How Red Bull manages to plaster its primary colors on everything from a Formula One racing team to supersonic human skydiving is an incredible marketing exercise. Especially for a company that crafts an exceptionally disgusting yellow beverage that speeds your heart rate and doesn't break down, even when you've thrown it up the next morning after drinking "Jager bombs" or whatever awful mess college kids are drinking these days.
Red Bull isn't the Coca-Cola company, which is revered and loved around the world for its iconic taste and shapely bottles. But somehow, it too can afford to sponsor everything. Every month, Red Bull is burning its cash on extreme sports and outrageous stunts, and unlike the drink, the results are usually awesome.

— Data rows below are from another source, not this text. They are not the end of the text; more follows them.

/-! #### Cycles -/

/-- What the merge step of cell c adds to CYC: nothing in the first round, 8 comparisons for the last cell and 16 for an
inner one (`41_cell_ops.md` R159). -/
def mergeCost (s : State) (c : Nat) : Nat := if s.iter = 0 then 0 else if isLast s c then 8 else 16

/-- What compute adds to CYC at cell c: correlation, transform, spectrum and merge (`41_cell_ops.md` R159). -/
def computeCost (s : State) (c : Nat) : Nat :=
  s.cfg.cellSize + s.cfg.cellSize * s.cfg.log2CellSize + 16 + mergeCost s c

theorem mergeStep_snd (first last : Bool) (sp : Spectrum) (pred : Alpha) (k : Cell) (cyc : BitVec 64) :
    (mergeStep first last sp pred k cyc).2 = cyc + BitVec.ofNat 64 (if first then 0 else if last then 8 else 16) := by
  unfold mergeStep
  split
  · exact (BitVec.add_zero cyc).symm
  · split <;> rfl

theorem cellSpectrum_snd (cfg : Config) {k : Cell} (cyc : BitVec 64) (hraw : k.raw.length = cfg.cellSize)
    (hconj : k.conj.length = cfg.cellSize) : (cellSpectrum cfg k cyc).2 =
      cyc + BitVec.ofNat 64 (cfg.cellSize + cfg.cellSize * cfg.log2CellSize + 16) := by
  simp only [cellSpectrum, Machine.spectrum, Transform.pfft_snd, corr_eq, hraw, hconj, Nat.min_self]
  rw [BitVec.ofNat_add (cfg.cellSize + _), BitVec.ofNat_add, ← BitVec.add_assoc, ← BitVec.add_assoc]
  rfl

theorem computeCell_cyc {c : Nat} (hraw : (s.cell c).raw.length = s.cfg.cellSize)
    (hconj : (s.cell c).conj.length = s.cfg.cellSize) :
    (computeCell c s).cyc = s.cyc + BitVec.ofNat 64 (computeCost s c) := by
  simp only [computeCell, mergeStep_snd, cellSpectrum_snd _ _ hraw hconj, computeCost, mergeCost, beq_iff_eq]
  rw [BitVec.ofNat_add (_ + 16), ← BitVec.add_assoc]

/-- The register files compute reads. -/
def registersOf (k : Cell) : List Sample × List Sample := (k.raw, k.conj)

/-- A state in which the cost of every compute is still that in s. -/
structure SameInputs (s t : State) : Prop where
  rest : StoresOf s t
  registers : t.cells.map registersOf = s.cells.map registersOf

theorem sameInputs_computeCell {s t : State} (h : SameInputs s t) (c : Nat) : SameInputs s (computeCell c t) where
  rest := h.rest.trans rfl
  registers := by
    rw [computeCell_eq, computedCell_eq]
    refine (StoreWriters.setCell_keeps (s := t) ?_).trans h.registers
    rfl

theorem SameInputs.cell {t : State} (h : SameInputs s t) (c : Nat) :
    (t.cell c).raw = (s.cell c).raw ∧ (t.cell c).conj = (s.cell c).conj := by
  have hc := congrArg (List.getD · c (registersOf (Cell.reset s.cfg.numerics))) h.registers
  simp only [List.getD_map] at hc
  rw [State.cell, h.rest.cfg]
  exact Prod.mk.inj hc

theorem SameInputs.computeCost {t : State} (h : SameInputs s t) (c : Nat) : computeCost t c = computeCost s c := by
  rw [h.rest]
  rfl

/-- CYC after the loop of COMPUTE, when every RAW and CONJ is full. -/
theorem forCells_compute_cyc
    (hfull : ∀ c < s.cfg.arraySize, (s.cell c).raw.length = s.cfg.cellSize ∧ (s.cell c).conj.length = s.cfg.cellSize) :
    (forCells computeCell s).cyc = s.cyc + BitVec.ofNat 64 (∑ c ∈ Finset.range s.cfg.arraySize, computeCost s c) := by
  have hloop : SameInputs s (forCells computeCell s) ∧ (forCells computeCell s).cyc =
      s.cyc + BitVec.ofNat 64 (∑ c ∈ Finset.range s.cfg.arraySize, computeCost s c) := by
    apply forCells_upto (P := fun m t => SameInputs s t ∧
      t.cyc = s.cyc + BitVec.ofNat 64 (∑ c ∈ Finset.range m, CellStages.computeCost s c))
    · exact ⟨⟨.refl s, rfl⟩, by simp⟩
    · rintro m t hm ⟨hsame, hcyc⟩
      obtain ⟨hraw, hconj⟩ := hfull m hm
      obtain ⟨htraw, htconj⟩ := hsame.cell m
      refine ⟨sameInputs_computeCell hsame m, ?_⟩
      rw [computeCell_cyc (by rw [htraw, hraw, hsame.rest.cfg]) (by rw [htconj, hconj, hsame.rest.cfg]), hcyc,
        hsame.computeCost, Finset.sum_range_succ, BitVec.ofNat_add, ← BitVec.add_assoc]
  exact hloop.2

/-- The merges of the first m cells: 16 cycles each, 8 less when the last cell is one of them (`41_cell_ops.md` R155,
R159). -/
theorem sum_mergeCost (s : State) (m : Nat) : ∑ c ∈ Finset.range m, mergeCost s c =
    if s.iter = 0 then 0
    else if 1 ≤ s.active.toInt ∧ s.active.toInt ≤ m then 16 * m - 8 else 16 * m := by
  induction m with
  | zero => simp
  | succ m ih =>
    rw [Finset.sum_range_succ, ih, mergeCost]
    by_cases h0 : s.iter = 0
    · simp only [h0, if_true]
    · simp only [h0, if_false, isLast, decide_eq_true_eq, Nat.cast_add, Nat.cast_one]
      split_ifs <;> omega

theorem sum_computeCost (s : State) (m : Nat) : ∑ c ∈ Finset.range m, computeCost s c =
    m * (s.cfg.cellSize + s.cfg.cellSize * s.cfg.log2CellSize + 16) + ∑ c ∈ Finset.range m, mergeCost s c := by
  simp only [computeCost, Finset.sum_add_distrib, Finset.sum_const, Finset.card_range, smul_eq_mul, Nat.mul_add]

/-! #### The merges -/

/-- A cell in the first round (`41_cell_ops.md` R153). -/
theorem computedCell_first {c : Nat} (h : s.iter = 0) (pred : Alpha) : computedCell s c pred =
    { s.cell c with alphaTop := (cellSpectrum s.cfg (s.cell c) 0).1.upper } := by
  simp only [computedCell, mergeStep, h, BEq.rfl, if_true]

/-- An inner cell of a later round (`41_cell_ops.md` R154). -/
theorem computedCell_inner {c : Nat} (h : s.iter ≠ 0) (hc : (c : Int) ≠ s.active.toInt - 1) (pred : Alpha) :
    computedCell s c pred = { s.cell c with
      alpha := (mergeInner (s.cell c).alphaTop (cellSpectrum s.cfg (s.cell c) 0).1.lower pred 0).1
      alphaTop := (cellSpectrum s.cfg (s.cell c) 0).1.upper } := by
  simp only [computedCell, mergeStep, isLast, beq_eq_false_iff_ne.mpr h, decide_eq_false hc, Bool.false_eq_true,
    if_false]
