-- ==== Sys2Proof/Machine/Operands.lean ====
section
/-! DEFINITION. The operands of the commands: widths, the integers that a word array and a byte block denote, and the
conversions between them (spec/00_scope.md rules R6, R9; spec/41_marshal.md; spec/40_montgomery.md). -/

namespace Sys2Proof

/-- R6: the bits of a key width. -/
def Width.bits : Width → Nat
  | .w1024 => 1024
  | .w2048 => 2048
  | .w4096 => 4096

/-- R6: `block_size = bits/8`, written `bs(WSEL)`. -/
def Width.blockSize (k : Width) : Nat := k.bits / 8

/-- R6: `word_count = bits/32`, written `wc(WSEL)`. -/
def Width.wordCount (k : Width) : Nat := k.bits / 32

/-- R6, R82: the width a selector names; selector 3 names none. -/
def Wsel.width : Wsel → Option Width
  | .w1024 => some .w1024
  | .w2048 => some .w2048
  | .w4096 => some .w4096
  | .unsupported => none

/-- R7: no block is larger than the byte buffer. (Stands here for the bounds of the register reads below.) -/
theorem Width.blockSize_le (k : Width) : k.blockSize ≤ 512 := by cases k <;> decide

end Sys2Proof

namespace Sys2Proof.Machine

/-- R9: `val(X, wc)`, word 0 the least significant. -/
def val (x : Vector Word 128) (wc : Nat) : Nat :=
  (x.toList.take wc).foldr (fun v acc => v.toNat + 2 ^ 32 * acc) 0

/-- R9: `valB(B, bs)`, byte 0 the most significant. -/
def valB (b : Vector Byte 512) (bs : Nat) : Nat :=
  (b.toList.take bs).foldl (fun acc v => acc * 256 + v.toNat) 0

/-- A list with `f i` in the place of every entry `i` below `n`, the first entry being number `i0`. -/
def overwriteFrom {α : Type} (n : Nat) (f : Nat → α) : Nat → List α → List α
  | _, [] => []
  | i0, x :: xs => (if i0 < n then f i0 else x) :: overwriteFrom n f (i0 + 1) xs

/-- The size of a register file does not change. (Stands here for the definition below.) -/
theorem overwriteFrom_length {α : Type} (n : Nat) (f : Nat → α) :
    ∀ (i0 : Nat) (l : List α), (overwriteFrom n f i0 l).length = l.length
  | _, [] => rfl
  | i0, _ :: xs => congrArg (· + 1) (overwriteFrom_length n f (i0 + 1) xs)

/-- R20, R23, R122: write entries `0..n-1` of a register file, all together, and leave the others. -/
def overwriteLow {α : Type} {m : Nat} (n : Nat) (f : Nat → α) (v : Vector α m) : Vector α m :=
  ⟨(overwriteFrom n f 0 v.toList).toArray, by simp [overwriteFrom_length]⟩

/-- R121: byte `j` of the block read in reverse, `B[bs-1-j]`. -/
def reversedByte (k : Width) (b : Vector Byte 512) (j : Nat) : Byte :=
  b[k.blockSize - 1 - j]'(by have := k.blockSize_le; omega)

/-- R121, R62 (c): word `i` of the block: four bytes of the reversed block, the first of them in bits 7:0. -/
def wordOfBlock (k : Width) (b : Vector Byte 512) (i : Nat) : Word :=
  reversedByte k b (4 * i + 3) ++ reversedByte k b (4 * i + 2) ++ reversedByte k b (4 * i + 1) ++ reversedByte k b (4 * i)

/-- R121: the word file after a block was converted; words `wc..127` stay (R122). -/
def wordsOfBlock (k : Width) (b : Vector Byte 512) (w : Vector Word 128) : Vector Word 128 :=
  overwriteLow k.wordCount (wordOfBlock k b) w

/-- R124: the byte that goes to `B[j]`, for `j` below the block size: with `m = bs-1-j`, byte `m mod 4` of `W[m div 4]`,
byte 0 being bits 7:0. -/
def byteOfWords (k : Width) (w : Vector Word 128) (j : Nat) : Byte :=
  (w[(k.blockSize - 1 - j) / 4]'(by have := k.blockSize_le; omega)).extractLsb' (8 * ((k.blockSize - 1 - j) % 4)) 8

/-- R124: the byte buffer after a word array was converted; bytes `bs..511` stay (R122). -/
def blockOfWords (k : Width) (w : Vector Word 128) (b : Vector Byte 512) : Vector Byte 512 :=
  overwriteLow k.blockSize (byteOfWords k w) b

/-- R103: one step of the iteration for the inverse, `x * (2 - n0 * x)` modulo 2^32. -/
def inverseStep (n0 x : Word) : Word := x * (2 - n0 * x)

/-- R103: `x = 1`, improved `k` times. -/
def inverseAfter (n0 : Word) : Nat → Word
  | 0 => 1
  | k + 1 => inverseStep n0 (inverseAfter n0 k)

/-- R101 by the iteration of R103: the negated inverse of an odd word modulo 2^32. PRESUMED as an algorithm (G2, log 9);
that it has the value R101 defines is `negInverse_mul` in Laws/Montgomery.lean. -/
def negInverse (n0 : Word) : Word := -(inverseAfter n0 5)

/-- R104: the R-value of a modulus at a word count, `2^(64*wc) mod n`. -/
def rValue (wc n : Nat) : Nat := 2 ^ (64 * wc) % n

/-- R104: word `i` of an integer, `(r / 2^(32*i)) mod 2^32`. -/
def wordOfNat (r i : Nat) : Word := BitVec.ofNat 32 (r / 2 ^ (32 * i))

/-- R104: the result file after `r` was stored over `wc` words; words `wc..127` stay (R122). -/
def wordsOfNat (wc r : Nat) (rv : Vector Word 128) : Vector Word 128 :=
  overwriteLow wc (wordOfNat r) rv

end Sys2Proof.Machine
end

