-- ==== Sys2Proof/Machine/Core.lean ====
section
/-! DEFINITION. The machine as the host's interface reads it. -/

def Sys2Proof.core : Host.Core :=
  { State := Sys2Proof.Machine.State, Fault := Sys2Proof.Machine.Fault, Refusal := Sys2Proof.Machine.Refusal,
    step := Sys2Proof.Machine.step, reset := Sys2Proof.Machine.State.reset }
end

On Friday, Red Bull closed a section of Mount Snow in West Dover, Vt., and set loose a 900-horsepower pickup truck both up and down a 30-degree black diamond trail. This is a jacked-up, dirt buggy-style race truck plucked from the TORC series (The Off-Road Championship, a small U.S.-based competition in the mud and sand). All Red Bull needed was to slap on some giant snow tires with half-inch long spikes, set up a few jumps and queue up the cameras.
It's a little terrifying considering driver Ricky Johnson has to tilt the truck in mid-air to avoid the ski lift poles. And unlike movie chase scenes, Johnson was certainly not doing 25 mph and made to appear like 75 mph in post-production. He probably hit 75. Uphill.
The video below says it all. Just don't drink Red Bull.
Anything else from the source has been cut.